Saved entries

-- ==== Sys2Proof/Machine/Coherence.lean ====
section
/-! DEFINITION. The directory (05_coherence.md): entries and sharers, home messages, transactions and what meets them
(Tables 5-5 and 5-6), eviction, agent death, Ash lines and the rehome window. -/

namespace Sys2Proof.Machine

/-! ### Entries and sharers (R133, R137, R138) -/

/-- An entry that need not exist. -/
def DirEntry.idle (e : DirEntry) : Bool := e.st = .u && e.txn.isNone && e.queue.isEmpty && e.puts.isEmpty

def State.entry (s : State) (line : Nat) : DirEntry := s.coh.dir.getD line { }

def State.setEntry (s : State) (line : Nat) (e : DirEntry) : State :=
  s.onCoh fun c => { c with dir := if e.idle then c.dir.del line else c.dir.put line e }

def State.onEntry (s : State) (line : Nat) (f : DirEntry → DirEntry) : State := s.setEntry line (f (s.entry line))

def State.onTxn (s : State) (line : Nat) (f : Txn → Txn) : State :=
  s.onEntry line fun e => { e with txn := e.txn.map f }

/-- Whether an agent counts as a sharer: a pointer names it, or its group is marked. -/
def Sharers.has : Sharers → Nat → Bool
  | .pointers l, a => l.contains a
  | .coarse v, a => v.getLsbD (a / 128)

/-- Add a sharer; a fourth makes the coarse vector (R138). -/
def Sharers.add (sh : Sharers) (a : Nat) : Sharers :=
  match sh with
  | .pointers l =>
    if l.contains a then sh
    else if l.length < 3 then .pointers (l ++ [a])
    else .coarse ((a :: l).foldl (fun v x => v ||| BitVec.twoPow 64 (x / 128)) 0)
  | .coarse v => .coarse (v ||| BitVec.twoPow 64 (a / 128))

/-- Remove one sharer; nothing under a coarse vector (R138). -/
def Sharers.drop (sh : Sharers) (a : Nat) : Sharers :=
  match sh with
  | .pointers l => .pointers (l.filter (· != a))
  | .coarse v => .coarse v

/-- No sharer is recorded. -/
def Sharers.empty : Sharers → Bool
  | .pointers l => l.isEmpty
  | .coarse _ => false

/-- The page of a line's home slice. -/
def linePage (line : Nat) : Nat := slicePage (sliceOf (line * 64))

/-- The connection, OPEN or LEAVING, of an agent. -/
def State.agentConn (s : State) (a : Nat) : Option Nat :=
  (s.net.conns.find? fun e => e.2.agent = a && e.2.active).map (·.1)

/-- The agents that an INV of these sharers goes to (R138). -/
def State.sharerList (s : State) (sh : Sharers) : List Nat :=
  match sh with
  | .pointers l => l
  | .coarse v => s.net.conns.filterMap fun e => if e.2.active && v.getLsbD (e.2.agent / 128) then some e.2.agent else none

/-- The global address of a line. -/
def State.lineAddr (s : State) (line : Nat) : BitVec 64 := BitVec.ofNat 64 (s.device * 2 ^ 48 + line * 64)

/-- The drills' extent right of a line. -/
def State.lineExtent (s : State) (line : Nat) : Extent := s.extent (extentOf (line * 64))

/-! ### Ash lines (R157 to R159) -/

/-- Places of the Ash log (R159). -/
def ashLogSize : Nat := 2097152

/-- Enter a line in the Ash log; its index, or 0xFFFF_FFFF when the log is full. -/
def State.logAsh (s : State) (line cause agent : Nat) : Nat × State :=
  let head := s.reg Reg.dsAshLogHead
  if (head + 1) % ashLogSize = s.reg Reg.dsAshLogTail then (0xFFFFFFFF, s.bump Reg.dsAshLogLost)
  else
    let s := s.onCoh fun c => { c with log := c.log.put head { cause := cause, agent := agent, line := line } }
    (head, s.setReg Reg.dsAshLogHead ((head + 1) % ashLogSize))

/-- A line is made ASH: its entry, its log entry, its slice's count and source (R159, R176). -/
def State.makeAsh (s : State) (line cause agent : Nat) : State :=
  let s := s.onEntry line fun e => { e with st := .ash, owner := 0, sharers := .pointers [], txn := none }
  let (idx, s) := s.logAsh line cause agent
  let s := s.bump (Reg.dsAshMade (linePage line))
  let s := s.when (cause = 5) fun s => s.bump Reg.drDrillEffects
  s.raise (240 + sliceOf (line * 64))
    { status := Status.lost.code, arg0 := line * 64, arg1 := idx, drill := cause = 5 }

/-- Whether an index of the log lies between ASH_LOG_TAIL and ASH_LOG_HEAD. -/
def State.logLive (s : State) (i : Nat) : Bool :=
  let tail := s.reg Reg.dsAshLogTail
  let head := s.reg Reg.dsAshLogHead
  (i + ashLogSize - tail) % ashLogSize < (head + ashLogSize - tail) % ashLogSize

/-- A line leaves ASH: it becomes U, and every live log entry of it takes CLEARED (R159). -/
def State.leaveAsh (s : State) (line : Nat) : State :=
  let live := s.logLive
  let s := s.onEntry line fun e => { e with st := .u, spilled := false }
  s.onCoh fun c => { c with log := c.log.map fun (i, a) =>
    (i, if a.line = line && live i then { a with cleared := true } else a) }

/-- PROTO_ERR of a line's slice, and the COH_PROTO source (R176). -/
def State.protoErr (s : State) (line : Nat) : State := (s.bump (Reg.dsProtoErr (linePage line))).raiseQuiet 275

/-! ### Home messages (R141, R142, Table 3-6) -/

/-- The payload of a FWD: the requester of the transaction, or the device itself (R151, Table 3-6). -/
def State.fwdPayload (s : State) (t : Txn) (owner : Nat) : List Byte :=
  let build (ip : BitVec 128) (port : BitVec 16) (ident opId conn : Nat) : List Byte :=
    beBytes 16 ip.toNat ++ beBytes 2 port.toNat ++ [0#8, 0#8] ++ beBytes 4 ident ++ beBytes 4 opId ++ beBytes 4 conn
  match t.selfFwd with
  | some i =>
    let ip := match (s.agentConn owner).bind s.conn? with
      | some c => ((c.bestPath none).bind c.paths.get?).elim 0 (·.dip)
      | none => 0
    build ip s.udpPort 0 i 0xFFFFFF
  | none => match s.op? t.req.op with
    | none => []
    | some o => match s.conn? o.conn with
      | none => []
      | some c =>
        let q := ((c.bestPath none).bind c.paths.get?).getD { }
        build q.aip q.aport (identOf c.tenant c.agent) o.f.opId.toNat o.conn

/-- The frame of a home message (Table 5-4). -/
def State.homeFrame (s : State) (line : Nat) (t : Txn) (m : HomeMsg) : Frame :=
  let a := s.lineAddr line
  let f : Frame := { addr := a, opId := BitVec.ofNat 32 m.opId }
  let snap : BitVec 64 := if t.snap then 1 else 0
  match m.kind with
  | .inv => { f with ty := 0x18 }
  | .recall => { f with ty := 0x19 }
  | .fetch => { f with ty := 0x19, addr := a ||| 1 }
  | .fwdS => { f with ty := 0x16, addr := a ||| snap, len := 32, payload := s.fwdPayload t m.target }
  | .fwdM => { f with ty := 0x17, addr := a ||| snap, len := 32, payload := s.fwdPayload t m.target }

**Prompt:** Nothing but the lines from the line that contains "beBytes 16 ip.toNat" to the last line of the records above should appear in the answer; please copy them exactly.

**Response to this task:**
    beBytes 16 ip.toNat ++ beBytes 2 port.toNat ++ [0#8, 0#8] ++ beBytes 4 ident ++ beBytes 4 opId ++ beBytes 4 conn
  match t.selfFwd with
  | some i =>
    let ip := match (s.agentConn owner).bind s.conn? with
      | some c => ((c.bestPath none).bind c.paths.get?).elim 0 (·.dip)
      | none => 0
    build ip s.udpPort 0 i 0xFFFFFF
  | none => match s.op? t.req.op with
    | none => []
    | some o => match s.conn? o.conn with
      | none => []
      | some c =>
        let q := ((c.bestPath none).bind c.paths.get?).getD { }
        build q.aip q.aport (identOf c.tenant c.agent) o.f.opId.toNat o.conn

/-- The frame of a home message (Table 5-4). -/
def State.homeFrame (s : State) (line : Nat) (t : Txn) (m : HomeMsg) : Frame :=
  let a := s.lineAddr line
  let f : Frame := { addr := a, opId := BitVec.ofNat 32 m.opId }
  let snap : BitVec 64 := if t.snap then 1 else 0
  match m.kind with
  | .inv => { f with ty := 0x18 }
  | .recall => { f with ty := 0x19 }
  | .fetch => { f with ty := 0x19, addr := a ||| 1 }
  | .fwdS => { f with ty := 0x16, addr := a ||| snap, len := 32, payload := s.fwdPayload t m.target }
  | .fwdM => { f with ty := 0x17, addr := a ||| snap, len := 32, payload := s.fwdPayload t m.target }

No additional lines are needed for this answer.